Configure the project
Open the info.Plist file of your project and add the NSMicrophoneUsageDescription and NSCameraUsageDescription permissions.
In the project settings, enable Background Modes on the Signing & Capabilities tab. We recommend that you enable Background Modes. Otherwise, calls that are switched to the background cannot continue. In this case, you must call the handup() method to end the calls.
Sample code for using the SDK
// Integrate the SDK.
import ARTCAICallKit
// Create an engine instance.
var engine: ARTCAICallEngineInterface = {
return ARTCAICallEngineFactory.createEngine()
}()
// Configure callback events.
self.engine.delegate = self
// Start a call after an intelligent agent is started.
let agentInfo = ARTCAICallAgentInfo(agentType: workflow_type, channelId: channel_id, uid: ai_agent_user_id, instanceId: agent_instance_id)

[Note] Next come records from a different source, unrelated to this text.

theorem exec_frameCheck_pass (hbound : a + (body.length + 2) ≤ s.params.nBuf) (hlen : 8 ≤ body.length + 2)
    (hbytes : s.Holds a (body ++ [lo8 (crcSeeded body), hi8 (crcSeeded body)]))
    (hid : s.fbuf.read a = some s.slaveId) :
    exec (.frameCheck a (body.length + 2)) s = .next { s with
      crc := crcSeeded body,
      status := { chk := .pass, cause := .noCause, err := false, errcode := .noError } } := by
  rw [exec_frameCheck_of_holds hbound hlen hbytes hid, ← lowByte_eq_lo8, ← highByte_eq_hi8, crcVerdict_pass]
  rfl

theorem exec_frameCheck_mismatch (hbound : a + (body.length + 2) ≤ s.params.nBuf) (hlen : 8 ≤ body.length + 2)
    (hbytes : s.Holds a (body ++ [lo, hi])) (hid : s.fbuf.read a = some s.slaveId)
    (hne : ¬ (lo = lo8 (crcSeeded body) ∧ hi = hi8 (crcSeeded body))) :
    exec (.frameCheck a (body.length + 2)) s = .next { s with
      crc := crcSeeded body,
      status := { chk := .invalid, cause := .crcMismatch, err := false, errcode := .noError } } := by
  rw [← lowByte_eq_lo8, ← highByte_eq_hi8] at hne
  rw [exec_frameCheck_of_holds hbound hlen hbytes hid, crcVerdict_mismatch hne]
  rfl

end

/-- The first byte of a range whose bytes are known. -/
theorem State.Holds.head {s : State} {a : Nat} {bs cs : List Byte} {b : Byte} (h : s.Holds a (bs ++ cs))
    (hhead : bs.head? = some b) : s.fbuf.read a = some b := by
  cases bs with
  | nil => cases hhead
  | cons _ bs => exact (h 0 (Nat.zero_lt_succ _)).trans hhead

theorem exec_frameCheck_short {s : State} {a n : Nat} (hbound : a + n ≤ s.params.nBuf) (hn : n < 8) :
    exec (.frameCheck a n) s =
      .next { s with status := { chk := .invalid, cause := .tooShort, err := false, errcode := .noError } } :=
  exec_of_effectOf (i := .frameCheck a n) hbound (frameGate_short hn)

theorem exec_frameCheck_wrongId {s : State} {a n : Nat} {id : Byte} (hbound : a + n ≤ s.params.nBuf) (hn : 8 ≤ n)
    (hid : s.fbuf.read a = some id) (hne : id ≠ s.slaveId) :
    exec (.frameCheck a n) s =
      .next { s with status := { chk := .notAddressed, cause := .wrongId, err := false, errcode := .noError } } :=
  exec_of_effectOf (i := .frameCheck a n) hbound (frameGate_wrongId hn hid hne)

/-- Settles O26: the branches of the gate, and the residue of a frame with the right id. -/
theorem frameCheckRunsTheValidationGate : Obligations.FrameCheckRunsTheValidationGate := by
  refine ⟨fun a n s => exec_frameCheck_short, fun a n id s => exec_frameCheck_wrongId,
    fun a body lo hi s hbound hlen hbytes hhead => ⟨?pass, ?mismatch, (crcSeeded_append_eq_zero_iff body lo hi).symm⟩,
    fun a n s ha hn => command_wordOf (i := .frameCheck a n) (decide_eq_true ⟨ha, hn⟩) s,
    fun a n s => exec_of_boundOf_gt (i := .frameCheck a n), fun s hmin hslave hbytes => ?vector⟩
  case pass =>
    rintro ⟨rfl, rfl⟩
    exact exec_frameCheck_pass hbound hlen hbytes (hbytes.head hhead)
  case mismatch => exact exec_frameCheck_mismatch hbound hlen hbytes (hbytes.head hhead)
  case vector =>
    have hid : s.fbuf.read 0 = some s.slaveId := hslave ▸ hbytes 0 (by decide)
    refine ⟨_, exec_frameCheck_pass (body := [0x01, 0x03, 0x00, 0x00, 0x00, 0x01]) hmin (by decide) ?_ hid, rfl, rfl,
      crcSeeded_readRequest⟩
    rw [crcSeeded_readRequest]
    exact hbytes

theorem crcVerdict_crc (s : State) (c : Half) (lo hi : Byte) : (crcVerdict s c lo hi).crc = c := by
  obtain ⟨_, _, heq, -⟩ := crcVerdict_cases s c lo hi
  rw [heq]
  rfl

theorem crcVerdict_chk_iff (s : State) (c : Half) (lo hi : Byte) :
    (crcVerdict s c lo hi).status.chk = .pass ↔ lo = lo8 c ∧ hi = hi8 c := by
  rw [← lowByte_eq_lo8, ← highByte_eq_hi8]
  by_cases h : lo = lowByte c ∧ hi = highByte c
  · obtain ⟨rfl, rfl⟩ := h
    rw [crcVerdict_pass]
    exact iff_of_true rfl ⟨rfl, rfl⟩
  · rw [crcVerdict_mismatch h]
    exact iff_of_false (fun hpass => by cases hpass) h

/-- A frame of two bytes or more ends in two bytes. -/
theorem exists_append_pair {bs : List Byte} (h : 2 ≤ bs.length) : ∃ body lo hi, bs = body ++ [lo, hi] := by
  obtain ⟨lo, hi, hlast⟩ := List.length_eq_two.1 (show (bs.drop (bs.length - 2)).length = 2 by
    rw [List.length_drop]; omega)
  exact ⟨bs.take (bs.length - 2), lo, hi, by rw [← hlast, List.take_append_drop]⟩

/-- Settles O19: the frame is a body and two bytes; PASS says that they are its CRC, and so does residue zero. -/
theorem frameCheckPassesExactlyOnResidueZero : Obligations.FrameCheckPassesExactlyOnResidueZero := by
  refine ⟨fun a n s hn hbound hread hid => ?_, crcStep_crcStep_eq_Rz, Finite.injective_iff_bijective.1 Rz_injective,
    Rz_zero⟩
  obtain ⟨bs, rfl, hbytes⟩ := hread.holds
  obtain ⟨body, lo, hi, rfl⟩ := exists_append_pair (Nat.le_trans (by decide) hn)
  have hresidue : crc16 s a (body ++ [lo, hi]).length = .ok 0x0000 ↔ crcSeeded (body ++ [lo, hi]) = 0x0000 := by
    rw [crc16_of_holds hbytes, Except.ok.injEq]
  rw [hresidue, crcSeeded_append_eq_zero_iff]
  rw [List.length_append] at hn hbound ⊢
  refine ⟨_, exec_frameCheck_of_holds hbound hn hbytes hid, crcVerdict_chk_iff s _ lo hi, ?_⟩
  rw [State.succeed_crc, crcVerdict_crc]
  exact crc16_of_holds (State.holds_append.1 hbytes).1

/-- Settles O20: the frame CRC_APPEND leaves is the body and its CRC, which the CRC register already holds. -/
theorem appendedFramesPassTheCheck : Obligations.AppendedFramesPassTheCheck := by
  intro a n s t hn hbound hid h
  obtain ⟨bs, rfl, hbytes, rfl⟩ := exec_crcAppend_next hbound h
  have hkept : (s.appendCrc a bs).fbuf.read a = some s.slaveId := by
    rw [State.appendCrc_read, if_neg (by omega), if_neg (by omega), hid]
  exact exec_frameCheck_pass (s := s.appendCrc a bs) hbound (Nat.add_le_add_right hn 2) (State.appendCrc_holds hbytes)
    hkept

end Sys2Proof.Machine

/-! PROOFS. The family 41_codec.md: the register at an FBUF index (R110), the three commands of the codec (R111 to R113)
and their round trips (R114). A register that can be read is its two bytes (`u16At_ok_iff`); the commands are proved on
registers whose values are known. -/

namespace Sys2Proof.Machine

open Sys2Proof.Claims

/-! ## The register at an index (R110) -/

theorem u16At_of_holds {s : State} {i : Nat} {hi lo : Byte} (h : s.Holds i [hi, lo]) : u16At s i = .ok (hi ++ lo) := by
  obtain ⟨hhi, hlo⟩ := State.holds_pair.1 h
  exact u16At_of_bytes hhi hlo

/-- A register has a value exactly when its high byte and its low byte lie at the index and behind it. -/
theorem u16At_ok_iff {s : State} {i : Nat} {v : Half} : u16At s i = .ok v ↔ s.Holds i [hi8 v, lo8 v] := by
  constructor
  · intro h
    obtain ⟨hi, hhi, h⟩ := except_bind_ok h
    obtain ⟨lo, hlo, rfl⟩ := except_map_ok h
    rw [hi8_append, lo8_append]
    exact State.holds_pair.2 ⟨memRead_ok_iff.1 hhi, memRead_ok_iff.1 hlo⟩
  · intro h
    rw [u16At_of_holds h, hi8_append_lo8]

/-- Settles O27: the value is the two bytes side by side. -/
theorem u16AtIsBigEndian : Obligations.U16AtIsBigEndian :=
  fun _ _ b₀ b₁ _ h => ⟨b₀ ++ b₁, u16At_of_holds h, hi8_append b₀ b₁, lo8_append b₀ b₁⟩

/-! ## Bytes side by side, as numbers -/

theorem toNat_append_eq_mul_add {m n : Nat} (x : BitVec m) (y : BitVec n) :
    (x ++ y).toNat = x.toNat * 2 ^ n + y.toNat := by
  rw [BitVec.toNat_append, ← Nat.shiftLeft_add_eq_or_of_lt y.isLt, Nat.shiftLeft_eq]

theorem setWidth_append_eq_ofNat (hi lo : Byte) :
    (hi ++ lo : Half).setWidth 32 = BitVec.ofNat 32 (hi.toNat * 2 ^ 8 + lo.toNat) := by
  rw [← toNat_append_eq_mul_add, BitVec.ofNat_toNat]

theorem append_halves_eq_ofNat (w x y z : Byte) :
    ((w ++ x : Half) ++ (y ++ z : Half) : Word) =
      BitVec.ofNat 32 (w.toNat * 2 ^ 24 + x.toNat * 2 ^ 16 + y.toNat * 2 ^ 8 + z.toNat) := by
  have hvalue : ((w ++ x : Half) ++ (y ++ z : Half) : Word).toNat =
      w.toNat * 2 ^ 24 + x.toNat * 2 ^ 16 + y.toNat * 2 ^ 8 + z.toNat := by
    simp only [toNat_append_eq_mul_add]
    omega
  rw [← hvalue, BitVec.ofNat_toNat, BitVec.setWidth_eq]

/-! ## REG_TO_U16 (R111) -/

/-- What the two commands that read registers leave of `s` when they succeed: RESULT, and the error fields clear. -/
theorem State.setResult_succeed (s : State) (v : Word) :
    (s.setResult v).succeed = { s with result := v, status := okStatus s.status } := rfl

/-- REG_TO_U16 succeeds on a register it could read. -/
theorem exec_regToU16_next {s t : State} {a : Nat} (hbound : a + 2 ≤ s.params.nBuf)
    (h : exec (.regToU16 a) s = .next t) :
    ∃ v, u16At s a = .ok v ∧ t = (s.setResult (v.setWidth 32)).succeed := by
  obtain ⟨hgt, -⟩ | ⟨-, u, heff, rfl⟩ := exec_next_cases h
  · exact absurd hbound (Nat.not_le.2 hgt)
  · obtain ⟨v, hv, rfl⟩ := except_map_ok heff
    exact ⟨v, hv, rfl⟩

/-- Settles O28: RESULT takes the register at the index, whose two bytes are known. -/
theorem regToU16ReadsOneBigEndianRegister : Obligations.RegToU16ReadsOneBigEndianRegister := by
  refine ⟨fun a b₀ b₁ s hbound hbytes => ?value, fun a s ha => command_wordOf (i := .regToU16 a) (decide_eq_true ha) s,
    fun w s hop hfield => command_of_reservedSet (.inr (.inr ⟨.inl hop, hfield⟩)) s,
    fun a s => exec_of_boundOf_gt (i := .regToU16 a)⟩
  case value =>
    rw [exec_regToU16_of_u16At hbound (u16At_of_holds hbytes), State.setResult_succeed, setWidth_append_eq_ofNat]

/-! ## U16_TO_REG (R112) -/

theorem State.writeBigEndian_read (s : State) (a : Nat) (v : Half) (j : Nat) :
    (s.writeBigEndian a v).fbuf.read j =
      if j = a then some (hi8 v) else if j = a + 1 then some (lo8 v) else s.fbuf.read j := by
  by_cases h : j = a
  · simp [h, highByte_eq_hi8]
  · simp [h, lowByte_eq_lo8]

/-- Writing back the value a register has changes no byte. -/
theorem State.writeBigEndian_read_of_u16At {s : State} {a : Nat} {v : Half} (h : u16At s a = .ok v) (j : Nat) :
    (s.writeBigEndian a v).fbuf.read j = s.fbuf.read j := by
  obtain ⟨hhi, hlo⟩ := State.holds_pair.1 (u16At_ok_iff.1 h)
  rw [State.writeBigEndian_read]
  split_ifs with hfirst hsecond
  · rw [hfirst, hhi]
  · rw [hsecond, hlo]
  · rfl

/-- Settles O29: `State.writeBigEndian` of DATA is what U16_TO_REG stores. -/
theorem u16ToRegWritesOneBigEndianRegister : Obligations.U16ToRegWritesOneBigEndianRegister :=
  ⟨fun a s hbound => ⟨_, exec_u16ToReg_of_bound hbound, rfl, s.writeBigEndian_read a s.data⟩,
    fun a s ha => command_wordOf (i := .u16ToReg a) (decide_eq_true ha) s,
    fun _ s hop hfield => command_of_reservedSet (.inr (.inr ⟨.inr (.inl hop), hfield⟩)) s,
    fun a _ => exec_of_boundOf_gt (i := .u16ToReg a)⟩

/-! ## F32_WORD_SWAP (R113) -/

/-- F32_WORD_SWAP on two registers whose values are known. -/
theorem exec_f32WordSwap_of_u16At {s : State} {a : Nat} {first second : Half} (hbound : a + 4 ≤ s.params.nBuf)
    (hfirst : u16At s a = .ok first) (hsecond : u16At s (a + 2) = .ok second) :
    exec (.f32WordSwap a) s = .next (s.setResult (joinRegs s.params.wordOrder first second)).succeed := by
  refine exec_of_effectOf hbound ?_
  rw [effectOf, f32At, hfirst, Except.bind, hsecond]
  rfl

theorem exec_f32WordSwap_of_holds {s : State} {a : Nat} {b₀ b₁ b₂ b₃ : Byte} (hbound : a + 4 ≤ s.params.nBuf)
    (hbytes : s.Holds a [b₀, b₁, b₂, b₃]) :
    exec (.f32WordSwap a) s = .next (s.setResult (joinRegs s.params.wordOrder (b₀ ++ b₁) (b₂ ++ b₃))).succeed := by
  obtain ⟨hfirst, hsecond⟩ := State.holds_append (bs := [b₀, b₁]) (cs := [b₂, b₃]).1 hbytes
  exact exec_f32WordSwap_of_u16At hbound (u16At_of_holds hfirst) (u16At_of_holds hsecond)

/-- Settles O30: the two registers joined in the order the parameter gives. -/
theorem f32WordSwapJoinsTwoRegisters : Obligations.F32WordSwapJoinsTwoRegisters := by
  refine ⟨fun a b₀ b₁ b₂ b₃ s hbound hbytes horder => ?low, fun a b₀ b₁ b₂ b₃ s hbound hbytes horder => ?high,
    fun a s ha => command_wordOf (i := .f32WordSwap a) (decide_eq_true ha) s,
    fun w s hop hfield => command_of_reservedSet (.inr (.inr ⟨.inr (.inr hop), hfield⟩)) s,
    fun a s => exec_of_boundOf_gt (i := .f32WordSwap a)⟩
  case low =>
    rw [exec_f32WordSwap_of_holds hbound hbytes, State.setResult_succeed, horder, joinRegs, append_halves_eq_ofNat]
  case high =>
    rw [exec_f32WordSwap_of_holds hbound hbytes, State.setResult_succeed, horder, joinRegs, append_halves_eq_ofNat]

/-! ## Round trips (R114) -/

/-- The low half of a zero-extended register is the register. -/
theorem setWidth_setWidth_half (v : Half) : (v.setWidth 32).setWidth 16 = v := by
  rw [BitVec.setWidth_setWidth_of_le _ (by decide), BitVec.setWidth_eq]

/-- Settles O31: a register written reads back as itself, writing back what was read changes no byte, and the joined
registers are the ones REG_TO_U16 reads. -/
theorem codecRoundTrips : Obligations.CodecRoundTrips := by
  refine ⟨fun a s t hbound h => ?readBack, fun a s t hbound h => ?writeBack,
    fun a s t₀ t₁ hbound horder h₀ h₁ => ?joined⟩
  case readBack =>
    rw [exec_u16ToReg_of_bound hbound] at h
    cases h
    exact ⟨_, exec_regToU16_of_u16At hbound (u16At_writeBigEndian s a s.data), rfl⟩
  case writeBack =>
    obtain ⟨v, hv, rfl⟩ := exec_regToU16_next hbound h
    refine ⟨_, _, rfl, exec_u16ToReg_of_bound hbound, fun j => ?_⟩
    rw [State.setData_data, State.succeed_result, State.setResult_result, setWidth_setWidth_half]
    exact State.writeBigEndian_read_of_u16At hv j
  case joined =>
    obtain ⟨first, hfirst, rfl⟩ := exec_regToU16_next (by omega) h₀
    obtain ⟨second, hsecond, rfl⟩ := exec_regToU16_next hbound h₁
    refine ⟨_, exec_f32WordSwap_of_u16At hbound hfirst hsecond, ?_⟩
    simp only [State.succeed_result, State.setResult_result, setWidth_setWidth_half, horder, joinRegs]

self.engine.call(userId: self.userId, token: rtc_auth_token, agentInfo: agentInfo) { [weak self] error in
if let error = error {
// Handle the error.
}
else {
// The call is successful.
}
}
// End the call.
self.engine.handup()
// For more information about how to call other methods, see the "SDK reference" section of this topic.
// The callback events. The following examples include only callback events that do not require specialized main code.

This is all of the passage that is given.